Страница 3 из 10
Тогда же, лежа рядом с тихо посапывающей Мелани, Джонни думал о годах после смерти матери. Он так ни к чему и не пришел. Он устал от постоянных придирок отца и ушел из дома. Хотя ему было всего семнадцать, он устроился буфетчиком в маленьком ресторанчике в Джэксонвилле. Там он познакомился с повесами, мелкими мошенниками, подружился с Фреди Чиано. Вместе они провернули несколько дел, в основном грабили автозаправочные станции, пока до них не добралась полиция. Джонни отсидел два года, и это определило его дальнейшую судьбу. Вышел из тюрьмы он уже матерым преступником, уверенным, что в следующий раз его не поймают. Пару лет он грабил один. Деньги были небольшие, но он надеялся, что когда-нибудь ему подвернется крупное дело. Потом он снова встретил Чиано, который теперь работал на Джо Массино. Чиано привел Джонни к Массино, и тому показалось, что Джонни подходит для его дел, – он искал себе телохранителя – молодого человека, на которого можно было положиться и который хорошо управлялся с пистолетом. Джонни почти ничего не знал об оружии. Для ограблений он использовал игрушечный пистолет. Но это не повлияло на решение Массино. За три месяца Джонни стал первоклассным стрелком. Это ему пригодилось – он трижды спасал своего босса от неминуемой смерти, убивая того, кто покушался на Массино. И вот он работает на Массино уже двадцать лет. Убивать уже не приходилось, Массино теперь крепко сидел в седле. Он контролировал почти все, включая крупные объединения. И никто не мог противостоять ему. Теперь Джонни уже не был его телохранителем. Сейчас ему было поручено охранять Сэмми, когда тот собирал деньги. Массино хотел, чтобы его охраняли молодые люди. Все, кому было за тридцать пять, были, по мнению Массино, слишком стары, слишком медлительны, чтобы защищать его.

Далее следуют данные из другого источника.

-- ==== Sys2Proof/Certificates/Slice0/Obligations.lean ====
section
/-! DEFINITION. The statements for the provers, from the numbered rules of spec/, and the words they are written in. -/

namespace Sys2Proof.Claims
open Sys2Proof.Machine

/-- The instruction completes: the transaction ends in a next state whose response drives STATUS and the fields of `r`,
`d` draws were taken, and every other piece of the state is as before. -/
def Answers (i : Instr) (s : State) (r : Response) (d : Nat := 0) : Prop :=
  exec i s = .next { s with rsp := { r with status := some s.statusRead }, draws := s.draws + d }

/-- Fault entry (R226): STATUS becomes `code`, the response drives STATUS alone, and everything else is as before. -/
def EntersFault (o : Result) (s : State) (code : BitVec 8) : Prop :=
  o = .next { s with status := code, rsp := { status := some code } }

/-- The HALTED answer (R227): the response drives STATUS alone, and everything else is as before. -/
def AnswersHalted (o : Result) (s : State) : Prop := o = .next { s with rsp := { status := some s.statusRead } }

/-- Two outcomes a host cannot tell apart: the same stop, or the same response, STATUS and draws. Where a response has a
drawn field (R225) or a raced byte in it (R48), that two such responses are equal is the model's choice (logs 2 and 12). -/
def SameAnswer : Result → Result → Prop
  | .next s, .next t => s.rsp = t.rsp ∧ s.status = t.status ∧ s.draws = t.draws
  | .fault f, .fault g => f = g
  | .refused f, .refused g => f = g
  | _, _ => False

/-- `n` steps lead from one state to another. -/
def Reaches : Nat → State → State → Prop
  | 0, s, t => s = t
  | n + 1, s, t => ∃ u, step s = .next u ∧ Reaches n u t

/-- The state after the platform writes of a list, in order. -/
def writesDone : List Host.Cell → State → State
  | [], s => s
  | w :: ws, s => writesDone ws (s.platformWrite w.1 w.2)

/-- A reset takes the next step: between transactions, or during one (R250). -/
def resetIsNext (s : State) : Prop :=
  (s.phase = .between ∧ ∃ rest, s.program = .reset :: rest) ∨ s.phase = .resetting

/-- Zero-extension to a 32-bit response field (R25). -/
def up {w : Nat} (v : BitVec w) : Word := v.zeroExtend 32

/-- OPC of a command word as a number (R61). -/
def opcOf (w : Word) : Nat := w.toNat % 2 ^ 8

/-- SEL of a command word as a number (R61). -/
def selOf (w : Word) : Nat := w.toNat / 2 ^ 8 % 2 ^ 8

/-- RSV of a command word as a number (R61). -/
def rsvOf (w : Word) : Nat := w.toNat / 2 ^ 16

/-- The opcodes R65 marks reserved, as R68 (b) lists them. -/
def reservedOpc (o : Nat) : Prop :=
  o = 0 ∨ (0x05 ≤ o ∧ o ≤ 0x0F) ∨ o = 0x1F ∨ (0x25 ≤ o ∧ o ≤ 0x27) ∨ 0x2C ≤ o

/-- The illegal command words of R68, (a) to (e). -/
def illegalWord (w : Word) : Prop :=
  rsvOf w ≠ 0 ∨ reservedOpc (opcOf w) ∨
  ((opcOf w = 0x01 ∨ opcOf w = 0x02) ∧ (selOf w / 16 ≠ 0 ∨ 9 < selOf w % 16)) ∨
  (opcOf w = 0x03 ∧ (selOf w / 64 ≠ 0 ∨ 9 < selOf w % 16)) ∨
  (0x10 ≤ opcOf w ∧ selOf w ≠ 0)

/-- The 32 valid handles of R66 as numbers: `0x40 | (REP << 4) | FMT`. -/
def validHandleNumber (h : Nat) : Prop :=
  ∃ rep ∈ [0, 1, 2, 3], ∃ fmt ∈ [1, 2, 3, 4, 5, 6, 8, 9], h = 0x40 + 16 * rep + fmt

/-- The read width of a decodable FMT code (R44). -/
def widthOf (fmt : Nat) : Nat :=
  match fmt with
  | 1 => 2
  | 2 => 2
  | 3 => 3
  | 4 => 3
  | 5 => 3
  | 6 => 4
  | _ => 1

/-- REP, FMT and row of each decode routine (R83, R110-R141). -/
def routineRows : List (Nat × Nat × Instr) :=
  [(0, 1, .decode565A5Rgb565), (0, 2, .decode565A5Argb4444), (0, 3, .decode565A5Argb6666), (0, 4, .decode565A5Argb8565),
   (0, 5, .decode565A5Rgb888), (0, 6, .decode565A5Argb8888), (0, 8, .decode565A5Mono), (0, 9, .decode565A5Grayscale)] ++
  [(1, 1, .decode565A8Rgb565), (1, 2, .decode565A8Argb4444), (1, 3, .decode565A8Argb6666), (1, 4, .decode565A8Argb8565),
   (1, 5, .decode565A8Rgb888), (1, 6, .decode565A8Argb8888), (1, 8, .decode565A8Mono), (1, 9, .decode565A8Grayscale)] ++
  [(2, 1, .decodeArgbRgb565), (2, 2, .decodeArgbArgb4444), (2, 3, .decodeArgbArgb6666), (2, 4, .decodeArgbArgb8565),
   (2, 5, .decodeArgbRgb888), (2, 6, .decodeArgbArgb8888), (2, 8, .decodeArgbMono), (2, 9, .decodeArgbGrayscale)] ++
  [(3, 1, .decodePacked32Rgb565), (3, 2, .decodePacked32Argb4444), (3, 3, .decodePacked32Argb6666), (3, 4, .decodePacked32Argb8565),
   (3, 5, .decodePacked32Rgb888), (3, 6, .decodePacked32Argb8888), (3, 8, .decodePacked32Mono), (3, 9, .decodePacked32Grayscale)]

/-- Every one of the `n` bytes the request's ADDR names is admitted (R47, R252). -/
def bytesAdmitted (s : State) (n : Nat) : Prop :=
  ∀ i < n, s.admits ((s.req.addr + i) % 2 ^ s.params.addrWidth) = true

/-- The preconditions of R224's table, by command word. -/
def preconditionHolds (s : State) : Prop :=
  (opcOf s.req.cmd = 0x20 → s.req.alpha.toNat ≤ 31) ∧
  (opcOf s.req.cmd = 0x23 → s.req.alpha.toNat ≤ 31 ∧ s.req.a &&& ~~~s.params.m565 = 0#32) ∧
  (opcOf s.req.cmd = 0x24 → s.req.a &&& ~~~s.params.m565 = 0#32) ∧
  (opcOf s.req.cmd = 0x2A → s.req.a &&& ~~~0x00FF00FF#32 = 0#32 ∧ s.req.c &&& ~~~0x0000FF00#32 = 0#32) ∧
  (opcOf s.req.cmd = 0x04 → selOf s.req.cmd % 16 = 8 → s.req.bitix.toNat ≤ 7)

/-- The words of a registry opcode `opc` whose bits from `top` up must be 0: those with a bit set there or FMT above 9 raise
ILLEGAL_COMMAND, the others decode as `reading` says. -/
def registryWord (opc top : Nat) (reading : Word → Prop) : Prop :=
  ∀ s : State, s.Ready → opcOf s.req.cmd = opc →
    (s.req.cmd.toNat / 2 ^ top ≠ 0 ∨ 9 < s.req.cmd.toNat / 2 ^ 8 % 16 → EntersFault (answer s) s 0x03#8) ∧
    (s.req.cmd.toNat / 2 ^ top = 0 → s.req.cmd.toNat / 2 ^ 8 % 16 ≤ 9 → reading s.req.cmd)

/-- The lane of the 565 blend (R187): floor division of integers rounds toward minus infinity. -/
def lane565 (a f b : Int) : Int := b + (a * (f - b)) / 32

/-- The lane of the 888 blend (R206). -/
def lane888 (a f b : Int) : Int := f + (a * (b - f)) / 256

/-- The spread word of a 565 color in the lane mask `m`, as R180 writes it. -/
def spreadOf (m : Word) (c : BitVec 16) : Word := (up c ||| (up c <<< 16)) &&& m

/-- The core 565 blend in the lane mask `m` of a spread foreground over a background, as R181 writes it. -/
def blend565Of (m f : Word) (bg : BitVec 16) (a5 : Byte) : BitVec 16 :=
  let bw := spreadOf m bg
  let r := ((((f - bw) * up a5) >>> 5) + bw) &&& m
  ((r ||| (r >>> 16)) &&& 0xFFFF#32).extractLsb 15 0

/-- What a command's rule names of the request fields (R24, R35): how many low bits of A, B and C, and whether it names
ALPHA, ADEF, BITIX and ADDR, which are read whole. -/
structure OperandUse where
  a : Nat := 0
  b : Nat := 0
  c : Nat := 0
  alpha : Bool := false
  adef : Bool := false
  bitix : Bool := false
  addr : Bool := false

/-- What a DECODE names, by its handle (R66, R83, R110-R141): a handle that is not valid names no field, a routine of a
format without alpha names ADEF but for Rgb888 to PACKED32 (R138), and Mono names BITIX. -/
def handleUse (h : Nat) : OperandUse :=
  if h / 64 = 1 then
    match h % 16 with
    | 1 => { addr := true, adef := true }
    | 2 => { addr := true }
    | 3 => { addr := true }
    | 4 => { addr := true }
    | 5 => { addr := true, adef := decide (h / 16 % 4 ≠ 3) }
    | 6 => { addr := true }
    | 8 => { addr := true, adef := true, bitix := true }
    | 9 => { addr := true, adef := true }
    | _ => {}
  else {}

/-- What each command's rule names (R80-R83, R110-R141, R151-R165, R182-R186, R202-R205). -/
def operandUse : Instr → OperandUse
  | .hasAlpha _ | .byteWidth _ | .lookup _ _ => {}
  | .decode h => handleUse h.toNat
  | .cvt565ToRgb | .cvt565To888 | .cvt565ToGray | .cvt565ToMono => { a := 16 }
  | .cvtRgbTo565 | .cvt888To565 | .cvt8565To8888 | .cvt888ToGray | .cvt888ToMono => { a := 24 }
  | .cvt8888To565A8 | .cvt8888To565A5 => { a := 32 }
  | .cvtGrayTo565 | .cvtGrayTo888 => { a := 8 }
  | .cvtMonoTo565 | .cvtMonoTo888 => { a := 1 }
  | .blend565 | .blend565A8 => { a := 16, b := 16, alpha := true }
  | .prep565 => { a := 16 }
  | .blend565p | .blend565pA8 => { a := 32, b := 16, alpha := true }
  | .blend888 | .blendargb => { a := 24, b := 24, alpha := true }
  | .prep888 => { a := 24 }
  | .blend888p => { a := 32, b := 24, c := 32, alpha := true }
  | .decode565A5Rgb565 | .decode565A5Rgb888 | .decode565A5Grayscale
  | .decode565A8Rgb565 | .decode565A8Rgb888 | .decode565A8Grayscale
  | .decodeArgbRgb565 | .decodeArgbRgb888 | .decodeArgbGrayscale
  | .decodePacked32Rgb565 | .decodePacked32Grayscale => { addr := true, adef := true }
  | .decode565A5Argb4444 | .decode565A5Argb6666 | .decode565A5Argb8565 | .decode565A5Argb8888
  | .decode565A8Argb4444 | .decode565A8Argb6666 | .decode565A8Argb8565 | .decode565A8Argb8888
  | .decodeArgbArgb4444 | .decodeArgbArgb6666 | .decodeArgbArgb8565 | .decodeArgbArgb8888
  | .decodePacked32Argb4444 | .decodePacked32Argb6666 | .decodePacked32Argb8565 | .decodePacked32Rgb888
  | .decodePacked32Argb8888 => { addr := true }
  | .decode565A5Mono | .decode565A8Mono | .decodeArgbMono | .decodePacked32Mono =>
    { addr := true, adef := true, bitix := true }

/-- Two requests that agree on what a command names, whatever their other bits and fields. -/
def sameOperands (u : OperandUse) (r q : Request) : Prop :=
  r.a.toNat % 2 ^ u.a = q.a.toNat % 2 ^ u.a ∧ r.b.toNat % 2 ^ u.b = q.b.toNat % 2 ^ u.b ∧
  r.c.toNat % 2 ^ u.c = q.c.toNat % 2 ^ u.c ∧ (u.alpha = true → r.alpha = q.alpha) ∧
  (u.adef = true → r.adef = q.adef) ∧ (u.bitix = true → r.bitix = q.bitix) ∧ (u.addr = true → r.addr = q.addr)

end Sys2Proof.Claims

open Sys2Proof Sys2Proof.Machine Sys2Proof.Claims

/-! ## Encoding -/

/-- R61, R62, R65, R66, R73. Decoding the encoding of a well-formed instruction gives it back. -/
def Obligations.DecodeOfEncodeIsTheInstruction : Prop :=
  ∀ i : Instr, i.wellFormed = true → decodeCmd (encode i) = .command i

/-- R61, R65, R68, R73. A command word has one reading, and no bit of it is dropped. -/
def Obligations.CommandWordIsItsEncoding : Prop :=
  ∀ (w : Word) (i : Instr), decodeCmd w = .command i → encode i = w ∧ i.wellFormed = true

/-- R68, R221. The illegal words are those R68 lists; each raises ILLEGAL_COMMAND and does nothing else. -/
def Obligations.IllegalWordsRaiseIllegalCommand : Prop :=
  ∀ w : Word,
    ((∃ why, decodeCmd w = .illegal why) ↔ illegalWord w) ∧
    ∀ s : State, s.Ready → s.req.cmd = w →
      (illegalWord w → EntersFault (answer s) s 0x03#8) ∧
      (rsvOf w = 0 → opcOf w = 0x04 → ¬ validHandleNumber (selOf w) →
        ¬ illegalWord w ∧ EntersFault (answer s) s 0x05#8)

/-- R65, R66, R68, R71, R81, R83, R154, R182, R205. A few command words that the spec writes out decode to their commands, and three illegal ones are refused by name. -/
def Obligations.SampleCommandWordsDecode : Prop :=
  decodeCmd 0x00000201#32 = .command (.hasAlpha .argb4444) ∧
    decodeCmd 0x00002103#32 = .command (.lookup .rgb565 .toArgb) ∧
    decodeCmd 0x00006104#32 = .command .decodeArgbRgb565 ∧
    decodeCmd 0x00000020#32 = .command .blend565 ∧
    decodeCmd 0x00004104#32 = .command .decode565A5Rgb565 ∧
    decodeCmd 0x00000302#32 = .command (.byteWidth .argb6666) ∧
    decodeCmd 0x00000013#32 = .command .cvt565To888 ∧
    decodeCmd 0x0000002B#32 = .command .blendargb ∧
    decodeCmd 0x00004004#32 = .command (.decode 0x40#8) ∧
    decodeCmd 0x00000000#32 = .illegal .reservedOpcode ∧
    decodeCmd 0x00014104#32 = .illegal .reservedBits ∧
    decodeCmd 0x00000A02#32 = .illegal .selector

/-! ## The step, the host and the platform -/

/-- R20, R70, R73, R258. PFC's step performs the decoded command of the request, and what the step adds around it.
That whose step comes next is a field of the state is the model's choice (log 10). -/
def Obligations.StepPerformsTheDecodedRequest : Prop :=
  ∀ (s : State) (i : Instr), s.phase = .requested → decodeCmd s.req.cmd = .command i →
    step s = match exec i s with
      | .next t => .next { t with phase := .responded }
      | .fault f => .fault f
      | .refused f => .refused f

/-- R68, R221, R226, R29. PFC's step on an illegal command word enters ILLEGAL_COMMAND, and the host then receives that response.
The turn and the receipt as a step are the model's choice (log 10). -/
def Obligations.StepOnIllegalWordEntersTheFault : Prop :=
  ∀ s : State, s.phase = .requested → s.Ready → illegalWord s.req.cmd →
    step s = .next { s with status := 0x03#8, rsp := { status := some 0x03#8 }, phase := .responded } ∧
    (s.racing = [] → Reaches 2 s { s with
      status := 0x03#8, rsp := { status := some 0x03#8 }, phase := .between, index := s.index + 1
      responses := s.responses ++ [{ status := some 0x03#8 }] })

Лежа на кровати рядом с Мелани, он думал обо всем этом. Затем он переключился на мысли о будущем. Сорок лет! Если в ближайшее время он так ничего и не сделает, потом будет уже слишком поздно. Через два-три года Массино станет думать, что Джонни уже слишком стар, чтобы охранять Сэмми. Что тогда? Ничего хорошего, это точно. Скорее всего, ему будут давать мелкие поручения: подсчитывать какой-нибудь товар или еще какую-нибудь чепуху вроде этого. А это конец. У него никогда не получалось откладывать деньги. Его губы скривились в горькой улыбке, когда он вспомнил совет, который когда-то дал Сэмми. Его деньги как-то ускользнули из его рук: женщины, страсть к ставкам на лошадей, которые никогда ничего не приносили. У него ничего не осталось. Джонни знал, что, когда Массино даст ему пинок под зад, у него не хватит денег, чтобы жить, как он хотел, и делать то, о чем он всегда мечтал.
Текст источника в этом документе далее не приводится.